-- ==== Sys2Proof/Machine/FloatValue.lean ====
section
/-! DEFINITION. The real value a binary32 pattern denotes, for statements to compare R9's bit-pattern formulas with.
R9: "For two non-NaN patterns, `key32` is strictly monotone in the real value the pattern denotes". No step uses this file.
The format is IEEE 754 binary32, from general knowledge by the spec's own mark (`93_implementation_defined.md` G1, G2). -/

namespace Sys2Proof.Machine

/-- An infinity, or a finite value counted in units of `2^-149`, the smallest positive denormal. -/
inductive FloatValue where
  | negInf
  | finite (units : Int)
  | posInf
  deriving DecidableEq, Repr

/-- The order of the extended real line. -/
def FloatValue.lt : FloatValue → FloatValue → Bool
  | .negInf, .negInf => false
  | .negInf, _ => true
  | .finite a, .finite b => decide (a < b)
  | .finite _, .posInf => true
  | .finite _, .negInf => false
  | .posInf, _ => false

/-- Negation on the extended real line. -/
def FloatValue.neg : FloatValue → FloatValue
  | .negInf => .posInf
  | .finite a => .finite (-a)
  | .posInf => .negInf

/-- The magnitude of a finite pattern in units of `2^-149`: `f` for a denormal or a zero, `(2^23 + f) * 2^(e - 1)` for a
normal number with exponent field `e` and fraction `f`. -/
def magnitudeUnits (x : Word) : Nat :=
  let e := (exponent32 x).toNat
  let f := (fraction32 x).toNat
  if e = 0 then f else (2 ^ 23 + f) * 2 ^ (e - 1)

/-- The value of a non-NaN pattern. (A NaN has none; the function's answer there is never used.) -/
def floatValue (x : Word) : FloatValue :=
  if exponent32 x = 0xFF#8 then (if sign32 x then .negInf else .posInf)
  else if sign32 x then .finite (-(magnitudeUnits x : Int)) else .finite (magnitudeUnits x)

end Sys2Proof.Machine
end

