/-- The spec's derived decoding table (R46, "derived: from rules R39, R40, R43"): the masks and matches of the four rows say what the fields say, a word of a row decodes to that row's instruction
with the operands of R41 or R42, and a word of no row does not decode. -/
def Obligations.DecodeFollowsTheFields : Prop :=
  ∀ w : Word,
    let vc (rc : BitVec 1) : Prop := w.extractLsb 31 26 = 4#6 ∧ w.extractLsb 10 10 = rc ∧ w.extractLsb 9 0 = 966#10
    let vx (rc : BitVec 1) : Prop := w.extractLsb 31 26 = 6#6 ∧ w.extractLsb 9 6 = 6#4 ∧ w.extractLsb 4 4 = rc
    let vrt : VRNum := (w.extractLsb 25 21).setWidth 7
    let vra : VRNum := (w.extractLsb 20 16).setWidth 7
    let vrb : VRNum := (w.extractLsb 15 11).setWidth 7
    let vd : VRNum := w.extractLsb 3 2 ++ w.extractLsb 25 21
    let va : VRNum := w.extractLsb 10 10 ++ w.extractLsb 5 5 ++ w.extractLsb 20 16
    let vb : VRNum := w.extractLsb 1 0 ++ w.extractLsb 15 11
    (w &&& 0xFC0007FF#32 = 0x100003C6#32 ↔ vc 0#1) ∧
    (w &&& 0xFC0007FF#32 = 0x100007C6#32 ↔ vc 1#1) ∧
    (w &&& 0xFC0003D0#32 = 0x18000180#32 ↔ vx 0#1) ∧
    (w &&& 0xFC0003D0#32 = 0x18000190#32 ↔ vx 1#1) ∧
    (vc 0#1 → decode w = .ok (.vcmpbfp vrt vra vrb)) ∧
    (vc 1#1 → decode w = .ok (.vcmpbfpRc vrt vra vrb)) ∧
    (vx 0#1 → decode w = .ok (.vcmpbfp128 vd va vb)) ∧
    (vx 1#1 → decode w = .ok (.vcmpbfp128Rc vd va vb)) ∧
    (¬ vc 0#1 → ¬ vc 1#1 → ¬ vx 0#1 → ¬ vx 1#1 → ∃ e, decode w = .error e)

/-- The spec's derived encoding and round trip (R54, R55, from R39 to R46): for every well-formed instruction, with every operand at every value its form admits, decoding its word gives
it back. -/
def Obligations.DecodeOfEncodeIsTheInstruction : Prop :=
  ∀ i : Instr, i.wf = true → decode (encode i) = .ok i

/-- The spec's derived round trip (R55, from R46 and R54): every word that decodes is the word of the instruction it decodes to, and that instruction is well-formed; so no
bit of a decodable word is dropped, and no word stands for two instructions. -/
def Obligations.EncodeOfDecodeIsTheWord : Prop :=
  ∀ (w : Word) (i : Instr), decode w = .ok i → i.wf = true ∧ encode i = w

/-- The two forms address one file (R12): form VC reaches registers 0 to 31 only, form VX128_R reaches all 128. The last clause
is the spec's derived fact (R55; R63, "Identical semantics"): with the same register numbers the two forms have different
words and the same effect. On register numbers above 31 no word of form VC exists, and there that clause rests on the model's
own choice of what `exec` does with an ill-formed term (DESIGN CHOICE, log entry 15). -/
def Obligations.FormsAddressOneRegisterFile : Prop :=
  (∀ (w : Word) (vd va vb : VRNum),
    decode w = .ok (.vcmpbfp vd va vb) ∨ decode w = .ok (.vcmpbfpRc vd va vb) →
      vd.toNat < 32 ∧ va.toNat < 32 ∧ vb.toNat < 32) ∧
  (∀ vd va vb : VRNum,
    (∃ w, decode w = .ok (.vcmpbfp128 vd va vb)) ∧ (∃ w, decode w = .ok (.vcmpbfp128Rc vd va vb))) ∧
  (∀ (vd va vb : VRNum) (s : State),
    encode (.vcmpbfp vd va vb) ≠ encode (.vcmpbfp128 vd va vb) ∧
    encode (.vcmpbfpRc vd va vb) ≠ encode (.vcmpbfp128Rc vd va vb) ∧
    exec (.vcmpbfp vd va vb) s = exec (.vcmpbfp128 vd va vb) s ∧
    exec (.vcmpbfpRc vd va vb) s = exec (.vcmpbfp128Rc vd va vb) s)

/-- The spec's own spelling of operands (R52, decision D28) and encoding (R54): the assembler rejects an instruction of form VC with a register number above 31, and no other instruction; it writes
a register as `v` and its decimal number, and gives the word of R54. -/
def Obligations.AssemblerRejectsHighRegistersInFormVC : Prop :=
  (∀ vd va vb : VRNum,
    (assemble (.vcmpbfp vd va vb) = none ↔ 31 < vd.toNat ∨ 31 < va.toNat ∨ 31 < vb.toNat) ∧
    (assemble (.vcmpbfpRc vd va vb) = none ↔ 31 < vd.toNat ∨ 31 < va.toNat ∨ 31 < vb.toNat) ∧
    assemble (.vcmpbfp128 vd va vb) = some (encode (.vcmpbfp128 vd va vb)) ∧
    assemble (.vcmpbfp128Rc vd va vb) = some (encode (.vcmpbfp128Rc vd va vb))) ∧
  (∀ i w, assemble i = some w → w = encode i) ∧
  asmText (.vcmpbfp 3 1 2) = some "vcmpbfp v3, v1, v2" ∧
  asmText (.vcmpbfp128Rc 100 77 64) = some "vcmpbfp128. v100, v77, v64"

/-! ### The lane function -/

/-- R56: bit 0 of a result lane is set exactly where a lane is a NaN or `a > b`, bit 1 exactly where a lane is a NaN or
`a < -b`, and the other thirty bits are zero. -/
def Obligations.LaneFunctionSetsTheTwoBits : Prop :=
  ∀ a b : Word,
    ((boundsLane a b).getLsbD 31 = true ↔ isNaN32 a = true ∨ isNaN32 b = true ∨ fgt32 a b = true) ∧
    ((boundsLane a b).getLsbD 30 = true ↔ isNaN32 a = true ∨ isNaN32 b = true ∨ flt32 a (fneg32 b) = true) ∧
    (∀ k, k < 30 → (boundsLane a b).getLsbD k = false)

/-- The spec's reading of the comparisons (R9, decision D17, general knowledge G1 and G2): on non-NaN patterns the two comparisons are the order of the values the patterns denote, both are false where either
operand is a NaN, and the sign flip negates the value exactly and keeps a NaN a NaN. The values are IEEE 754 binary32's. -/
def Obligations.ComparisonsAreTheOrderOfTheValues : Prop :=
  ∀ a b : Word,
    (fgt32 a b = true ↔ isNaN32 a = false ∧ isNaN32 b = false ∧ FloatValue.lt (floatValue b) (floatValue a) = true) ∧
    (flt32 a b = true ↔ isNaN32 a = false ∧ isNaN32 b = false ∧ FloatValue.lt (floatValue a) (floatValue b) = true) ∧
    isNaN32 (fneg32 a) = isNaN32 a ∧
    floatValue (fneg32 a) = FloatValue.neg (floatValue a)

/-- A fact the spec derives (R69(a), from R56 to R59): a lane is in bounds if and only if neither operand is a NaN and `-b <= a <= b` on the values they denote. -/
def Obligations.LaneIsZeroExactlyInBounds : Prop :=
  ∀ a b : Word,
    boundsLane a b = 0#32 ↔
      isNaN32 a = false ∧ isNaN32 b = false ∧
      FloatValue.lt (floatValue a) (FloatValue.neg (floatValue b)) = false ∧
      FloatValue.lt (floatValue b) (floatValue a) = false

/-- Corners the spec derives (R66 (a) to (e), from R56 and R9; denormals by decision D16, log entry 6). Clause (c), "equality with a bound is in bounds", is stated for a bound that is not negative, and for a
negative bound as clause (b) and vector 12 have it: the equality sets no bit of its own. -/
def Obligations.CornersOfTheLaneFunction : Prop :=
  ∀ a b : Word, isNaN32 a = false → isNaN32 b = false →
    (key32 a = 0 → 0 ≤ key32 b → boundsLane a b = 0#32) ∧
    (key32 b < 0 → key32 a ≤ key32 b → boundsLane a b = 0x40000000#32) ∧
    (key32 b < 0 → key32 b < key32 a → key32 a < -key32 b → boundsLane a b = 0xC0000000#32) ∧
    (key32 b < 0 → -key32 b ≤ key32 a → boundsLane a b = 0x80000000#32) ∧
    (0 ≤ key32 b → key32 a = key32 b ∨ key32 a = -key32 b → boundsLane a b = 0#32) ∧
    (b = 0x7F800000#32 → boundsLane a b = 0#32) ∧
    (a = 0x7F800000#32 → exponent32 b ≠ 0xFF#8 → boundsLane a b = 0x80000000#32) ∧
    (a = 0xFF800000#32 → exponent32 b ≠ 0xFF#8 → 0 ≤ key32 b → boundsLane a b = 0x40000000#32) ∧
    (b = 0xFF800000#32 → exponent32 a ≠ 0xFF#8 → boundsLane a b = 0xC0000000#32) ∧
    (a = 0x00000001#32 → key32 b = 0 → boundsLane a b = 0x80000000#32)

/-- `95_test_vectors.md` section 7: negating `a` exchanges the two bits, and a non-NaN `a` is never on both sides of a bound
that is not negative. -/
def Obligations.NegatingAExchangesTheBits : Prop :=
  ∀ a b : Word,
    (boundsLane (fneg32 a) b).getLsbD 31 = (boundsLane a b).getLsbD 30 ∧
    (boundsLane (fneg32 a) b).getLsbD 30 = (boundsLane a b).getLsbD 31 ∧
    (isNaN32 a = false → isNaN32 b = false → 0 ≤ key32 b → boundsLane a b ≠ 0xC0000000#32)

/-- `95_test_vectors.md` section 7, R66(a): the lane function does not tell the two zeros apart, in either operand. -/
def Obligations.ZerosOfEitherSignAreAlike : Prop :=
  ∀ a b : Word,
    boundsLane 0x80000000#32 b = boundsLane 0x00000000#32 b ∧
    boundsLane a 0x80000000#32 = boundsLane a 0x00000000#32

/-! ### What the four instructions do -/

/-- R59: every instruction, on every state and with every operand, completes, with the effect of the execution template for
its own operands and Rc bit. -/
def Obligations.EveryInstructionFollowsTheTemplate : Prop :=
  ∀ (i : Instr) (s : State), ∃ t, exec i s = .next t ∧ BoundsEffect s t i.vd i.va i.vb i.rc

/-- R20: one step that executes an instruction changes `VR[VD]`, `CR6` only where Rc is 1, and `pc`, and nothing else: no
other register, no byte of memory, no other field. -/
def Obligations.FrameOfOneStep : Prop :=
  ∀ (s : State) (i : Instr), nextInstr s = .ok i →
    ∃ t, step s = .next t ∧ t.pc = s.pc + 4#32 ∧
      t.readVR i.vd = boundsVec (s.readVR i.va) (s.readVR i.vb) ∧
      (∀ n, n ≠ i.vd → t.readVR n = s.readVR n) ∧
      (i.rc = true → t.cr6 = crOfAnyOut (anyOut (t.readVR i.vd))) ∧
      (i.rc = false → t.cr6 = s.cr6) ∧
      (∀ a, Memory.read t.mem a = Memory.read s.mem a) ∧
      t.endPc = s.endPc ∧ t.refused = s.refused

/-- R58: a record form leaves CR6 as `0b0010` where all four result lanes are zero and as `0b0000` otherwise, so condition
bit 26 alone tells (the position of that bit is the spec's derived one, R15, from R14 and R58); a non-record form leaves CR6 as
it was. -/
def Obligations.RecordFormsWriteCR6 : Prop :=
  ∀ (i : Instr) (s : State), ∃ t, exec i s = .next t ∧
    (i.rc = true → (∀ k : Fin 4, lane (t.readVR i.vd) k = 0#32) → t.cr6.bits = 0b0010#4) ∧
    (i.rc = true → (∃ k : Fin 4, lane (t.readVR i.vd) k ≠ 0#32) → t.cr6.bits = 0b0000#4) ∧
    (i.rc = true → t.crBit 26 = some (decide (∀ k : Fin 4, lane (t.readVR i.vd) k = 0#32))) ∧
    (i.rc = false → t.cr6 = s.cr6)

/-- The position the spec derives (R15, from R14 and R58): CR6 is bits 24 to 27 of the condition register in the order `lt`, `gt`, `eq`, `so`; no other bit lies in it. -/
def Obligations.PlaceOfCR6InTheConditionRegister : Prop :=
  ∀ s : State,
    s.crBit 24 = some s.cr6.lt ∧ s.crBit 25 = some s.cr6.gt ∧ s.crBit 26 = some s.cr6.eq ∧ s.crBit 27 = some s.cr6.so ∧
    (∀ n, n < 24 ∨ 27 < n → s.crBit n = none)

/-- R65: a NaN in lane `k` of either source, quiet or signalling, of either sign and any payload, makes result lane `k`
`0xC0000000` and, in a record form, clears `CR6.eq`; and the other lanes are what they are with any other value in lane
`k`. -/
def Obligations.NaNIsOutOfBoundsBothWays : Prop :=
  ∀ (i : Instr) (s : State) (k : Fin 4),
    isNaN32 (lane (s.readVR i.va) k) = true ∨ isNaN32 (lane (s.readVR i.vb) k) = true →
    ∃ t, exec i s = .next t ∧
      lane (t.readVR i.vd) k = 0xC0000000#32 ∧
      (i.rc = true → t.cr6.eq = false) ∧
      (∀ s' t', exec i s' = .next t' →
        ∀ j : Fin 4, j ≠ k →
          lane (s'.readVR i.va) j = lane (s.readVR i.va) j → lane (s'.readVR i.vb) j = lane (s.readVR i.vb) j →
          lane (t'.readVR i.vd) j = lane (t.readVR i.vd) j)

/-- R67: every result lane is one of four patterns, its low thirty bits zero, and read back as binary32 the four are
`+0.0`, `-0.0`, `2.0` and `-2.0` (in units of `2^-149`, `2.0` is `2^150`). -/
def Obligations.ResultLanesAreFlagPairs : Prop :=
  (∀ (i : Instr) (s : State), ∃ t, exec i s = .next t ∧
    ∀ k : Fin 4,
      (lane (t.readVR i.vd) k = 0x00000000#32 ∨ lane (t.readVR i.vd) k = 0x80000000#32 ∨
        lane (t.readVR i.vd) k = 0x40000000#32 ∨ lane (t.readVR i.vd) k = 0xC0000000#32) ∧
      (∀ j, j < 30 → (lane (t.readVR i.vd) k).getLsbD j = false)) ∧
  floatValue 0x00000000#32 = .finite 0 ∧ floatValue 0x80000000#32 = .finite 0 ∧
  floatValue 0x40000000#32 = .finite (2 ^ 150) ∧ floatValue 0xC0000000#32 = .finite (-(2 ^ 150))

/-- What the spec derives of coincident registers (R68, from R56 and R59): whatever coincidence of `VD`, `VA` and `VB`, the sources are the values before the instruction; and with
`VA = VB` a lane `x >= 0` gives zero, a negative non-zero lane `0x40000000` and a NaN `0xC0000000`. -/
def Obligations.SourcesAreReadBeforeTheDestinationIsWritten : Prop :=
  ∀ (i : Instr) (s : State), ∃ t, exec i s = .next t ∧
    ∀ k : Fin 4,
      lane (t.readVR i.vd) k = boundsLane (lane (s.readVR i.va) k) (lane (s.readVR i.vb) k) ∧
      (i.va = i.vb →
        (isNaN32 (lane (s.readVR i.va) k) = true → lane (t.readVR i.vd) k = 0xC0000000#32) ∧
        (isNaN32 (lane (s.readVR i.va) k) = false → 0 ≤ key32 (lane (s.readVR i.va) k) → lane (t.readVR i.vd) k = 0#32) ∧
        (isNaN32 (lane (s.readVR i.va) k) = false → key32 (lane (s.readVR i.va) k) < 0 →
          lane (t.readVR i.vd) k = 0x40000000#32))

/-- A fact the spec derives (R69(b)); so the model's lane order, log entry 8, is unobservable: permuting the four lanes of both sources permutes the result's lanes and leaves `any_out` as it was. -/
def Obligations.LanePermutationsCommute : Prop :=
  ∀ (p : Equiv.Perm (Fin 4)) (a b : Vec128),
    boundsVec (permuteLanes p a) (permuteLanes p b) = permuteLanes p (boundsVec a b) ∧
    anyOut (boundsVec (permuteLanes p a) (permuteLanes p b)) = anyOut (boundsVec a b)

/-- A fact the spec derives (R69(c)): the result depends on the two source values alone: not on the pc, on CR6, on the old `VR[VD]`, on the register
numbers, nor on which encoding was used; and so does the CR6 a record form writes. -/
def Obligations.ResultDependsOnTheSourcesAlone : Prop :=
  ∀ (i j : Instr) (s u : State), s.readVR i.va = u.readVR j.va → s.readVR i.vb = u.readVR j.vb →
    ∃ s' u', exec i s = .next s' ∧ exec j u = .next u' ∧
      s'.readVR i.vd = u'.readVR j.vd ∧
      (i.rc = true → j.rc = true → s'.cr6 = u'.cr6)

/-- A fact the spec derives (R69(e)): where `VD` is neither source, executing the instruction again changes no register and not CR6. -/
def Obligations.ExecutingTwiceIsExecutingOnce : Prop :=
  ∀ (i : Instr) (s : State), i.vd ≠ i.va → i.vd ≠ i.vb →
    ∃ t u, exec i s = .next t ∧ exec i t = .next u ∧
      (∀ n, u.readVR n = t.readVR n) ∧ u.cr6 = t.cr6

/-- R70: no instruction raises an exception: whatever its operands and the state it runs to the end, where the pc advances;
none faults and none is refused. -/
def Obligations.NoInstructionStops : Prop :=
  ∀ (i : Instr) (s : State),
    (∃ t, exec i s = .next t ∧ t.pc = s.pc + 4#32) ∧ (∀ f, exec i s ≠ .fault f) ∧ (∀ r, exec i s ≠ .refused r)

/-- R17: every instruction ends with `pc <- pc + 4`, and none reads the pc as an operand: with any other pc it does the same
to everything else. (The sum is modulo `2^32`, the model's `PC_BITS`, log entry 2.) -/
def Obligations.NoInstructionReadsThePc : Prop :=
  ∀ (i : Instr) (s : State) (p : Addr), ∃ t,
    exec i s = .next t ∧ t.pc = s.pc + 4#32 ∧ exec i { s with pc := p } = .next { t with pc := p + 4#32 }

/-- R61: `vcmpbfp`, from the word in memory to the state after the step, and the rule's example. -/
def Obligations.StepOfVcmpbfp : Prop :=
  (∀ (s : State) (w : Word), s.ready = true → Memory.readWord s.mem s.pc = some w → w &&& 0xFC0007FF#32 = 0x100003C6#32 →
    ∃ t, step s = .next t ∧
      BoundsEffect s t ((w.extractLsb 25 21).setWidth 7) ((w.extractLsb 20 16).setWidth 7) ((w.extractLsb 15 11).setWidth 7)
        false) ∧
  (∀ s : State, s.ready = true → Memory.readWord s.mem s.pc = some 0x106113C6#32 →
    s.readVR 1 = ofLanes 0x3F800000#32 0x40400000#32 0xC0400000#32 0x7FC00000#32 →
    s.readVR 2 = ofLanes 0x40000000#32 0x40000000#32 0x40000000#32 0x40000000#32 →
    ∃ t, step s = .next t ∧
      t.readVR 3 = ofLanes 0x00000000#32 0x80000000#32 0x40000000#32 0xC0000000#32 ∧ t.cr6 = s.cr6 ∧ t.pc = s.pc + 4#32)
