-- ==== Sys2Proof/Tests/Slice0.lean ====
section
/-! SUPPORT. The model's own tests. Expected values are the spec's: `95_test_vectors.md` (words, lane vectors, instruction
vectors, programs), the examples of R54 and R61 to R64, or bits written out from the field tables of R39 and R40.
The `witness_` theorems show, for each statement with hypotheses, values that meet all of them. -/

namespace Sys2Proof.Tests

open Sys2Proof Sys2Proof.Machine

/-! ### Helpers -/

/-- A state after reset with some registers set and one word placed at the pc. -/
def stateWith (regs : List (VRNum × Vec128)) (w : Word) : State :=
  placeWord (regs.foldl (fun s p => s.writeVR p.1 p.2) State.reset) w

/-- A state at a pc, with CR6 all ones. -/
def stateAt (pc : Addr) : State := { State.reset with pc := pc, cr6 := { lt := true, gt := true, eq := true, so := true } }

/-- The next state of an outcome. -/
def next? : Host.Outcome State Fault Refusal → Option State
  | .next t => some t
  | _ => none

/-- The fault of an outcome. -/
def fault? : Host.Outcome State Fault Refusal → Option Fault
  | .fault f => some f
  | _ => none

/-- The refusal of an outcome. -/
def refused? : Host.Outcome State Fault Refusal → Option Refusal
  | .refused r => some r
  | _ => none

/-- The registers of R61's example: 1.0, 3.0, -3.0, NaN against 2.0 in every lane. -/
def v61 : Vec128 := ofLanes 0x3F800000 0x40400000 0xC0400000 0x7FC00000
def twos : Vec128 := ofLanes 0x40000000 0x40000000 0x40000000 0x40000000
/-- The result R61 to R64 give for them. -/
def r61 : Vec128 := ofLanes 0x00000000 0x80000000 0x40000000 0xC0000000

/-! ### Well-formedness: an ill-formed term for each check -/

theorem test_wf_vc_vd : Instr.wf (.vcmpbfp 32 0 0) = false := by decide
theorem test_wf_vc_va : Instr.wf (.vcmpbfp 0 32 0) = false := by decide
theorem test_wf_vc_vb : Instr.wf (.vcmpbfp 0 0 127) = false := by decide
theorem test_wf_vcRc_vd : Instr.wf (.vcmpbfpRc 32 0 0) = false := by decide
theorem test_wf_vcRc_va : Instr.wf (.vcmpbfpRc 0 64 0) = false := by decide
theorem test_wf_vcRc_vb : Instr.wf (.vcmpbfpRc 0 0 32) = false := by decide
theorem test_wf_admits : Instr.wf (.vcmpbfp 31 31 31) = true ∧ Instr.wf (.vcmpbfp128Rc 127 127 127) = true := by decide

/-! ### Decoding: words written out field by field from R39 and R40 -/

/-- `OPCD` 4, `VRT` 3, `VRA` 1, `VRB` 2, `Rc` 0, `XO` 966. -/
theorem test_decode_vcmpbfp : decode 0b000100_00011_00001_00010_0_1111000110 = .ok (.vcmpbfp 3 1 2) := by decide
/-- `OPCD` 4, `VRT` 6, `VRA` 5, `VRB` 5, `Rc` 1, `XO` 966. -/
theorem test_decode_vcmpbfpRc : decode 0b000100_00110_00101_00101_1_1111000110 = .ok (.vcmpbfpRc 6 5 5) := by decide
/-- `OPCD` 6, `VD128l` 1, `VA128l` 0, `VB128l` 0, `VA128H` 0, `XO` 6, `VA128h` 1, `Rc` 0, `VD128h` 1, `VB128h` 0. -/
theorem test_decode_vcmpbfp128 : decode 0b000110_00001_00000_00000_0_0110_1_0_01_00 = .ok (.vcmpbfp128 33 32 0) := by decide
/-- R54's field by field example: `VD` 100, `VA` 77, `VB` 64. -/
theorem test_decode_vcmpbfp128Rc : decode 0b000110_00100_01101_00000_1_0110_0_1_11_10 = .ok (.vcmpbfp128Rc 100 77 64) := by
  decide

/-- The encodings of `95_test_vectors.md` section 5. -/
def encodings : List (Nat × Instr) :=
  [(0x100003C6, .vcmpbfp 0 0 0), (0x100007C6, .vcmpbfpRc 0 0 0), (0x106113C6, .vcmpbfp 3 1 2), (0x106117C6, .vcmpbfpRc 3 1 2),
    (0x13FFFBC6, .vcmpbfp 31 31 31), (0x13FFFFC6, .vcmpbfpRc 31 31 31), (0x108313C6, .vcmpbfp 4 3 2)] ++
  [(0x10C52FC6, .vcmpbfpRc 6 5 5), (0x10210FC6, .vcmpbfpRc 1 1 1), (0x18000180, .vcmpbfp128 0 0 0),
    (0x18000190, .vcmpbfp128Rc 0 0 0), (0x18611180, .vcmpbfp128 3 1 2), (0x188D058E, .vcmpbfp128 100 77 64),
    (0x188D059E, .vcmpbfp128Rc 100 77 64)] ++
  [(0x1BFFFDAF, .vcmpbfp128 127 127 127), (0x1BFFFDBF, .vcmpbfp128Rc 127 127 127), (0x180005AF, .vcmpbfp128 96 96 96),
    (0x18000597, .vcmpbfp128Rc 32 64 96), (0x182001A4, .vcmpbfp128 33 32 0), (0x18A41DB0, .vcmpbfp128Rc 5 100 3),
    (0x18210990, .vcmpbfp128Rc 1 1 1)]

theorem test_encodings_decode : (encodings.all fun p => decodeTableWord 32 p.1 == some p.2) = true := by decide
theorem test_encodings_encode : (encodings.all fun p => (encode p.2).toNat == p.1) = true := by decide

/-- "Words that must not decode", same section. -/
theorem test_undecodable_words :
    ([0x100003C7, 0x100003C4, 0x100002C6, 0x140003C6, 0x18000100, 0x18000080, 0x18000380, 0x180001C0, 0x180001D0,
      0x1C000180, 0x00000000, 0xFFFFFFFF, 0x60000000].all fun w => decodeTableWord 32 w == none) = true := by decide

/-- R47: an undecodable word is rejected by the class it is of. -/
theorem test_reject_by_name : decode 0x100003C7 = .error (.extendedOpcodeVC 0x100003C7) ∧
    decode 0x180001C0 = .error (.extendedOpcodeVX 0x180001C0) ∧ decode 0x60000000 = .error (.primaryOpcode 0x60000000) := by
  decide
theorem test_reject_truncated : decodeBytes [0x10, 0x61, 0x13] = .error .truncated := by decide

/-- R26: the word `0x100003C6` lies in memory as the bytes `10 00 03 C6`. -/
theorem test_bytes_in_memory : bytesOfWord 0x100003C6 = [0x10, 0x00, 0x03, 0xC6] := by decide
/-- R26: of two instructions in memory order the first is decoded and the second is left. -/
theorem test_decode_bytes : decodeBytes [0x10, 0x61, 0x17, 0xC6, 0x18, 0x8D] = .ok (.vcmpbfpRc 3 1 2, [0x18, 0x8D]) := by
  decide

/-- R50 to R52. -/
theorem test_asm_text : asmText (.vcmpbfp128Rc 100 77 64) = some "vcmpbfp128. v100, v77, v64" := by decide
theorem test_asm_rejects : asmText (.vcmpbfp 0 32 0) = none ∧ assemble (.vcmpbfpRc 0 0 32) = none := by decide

What you have to do: When you reach the line with "exec (.vcmpbfp vd" in the records above, start writing out lines exactly, and stop once the line with "(assemble (.vcmpbfp vd" has been written; include nothing else.

Written answer:
    exec (.vcmpbfp vd va vb) s = exec (.vcmpbfp128 vd va vb) s ∧
    exec (.vcmpbfpRc vd va vb) s = exec (.vcmpbfp128Rc vd va vb) s)

/-- The spec's own spelling of operands (R52, decision D28) and encoding (R54): the assembler rejects an instruction of form VC with a register number above 31, and no other instruction; it writes
a register as `v` and its decimal number, and gives the word of R54. -/
def Obligations.AssemblerRejectsHighRegistersInFormVC : Prop :=
  (∀ vd va vb : VRNum,
    (assemble (.vcmpbfp vd va vb) = none ↔ 31 < vd.toNat ∨ 31 < va.toNat ∨ 31 < vb.toNat) ∧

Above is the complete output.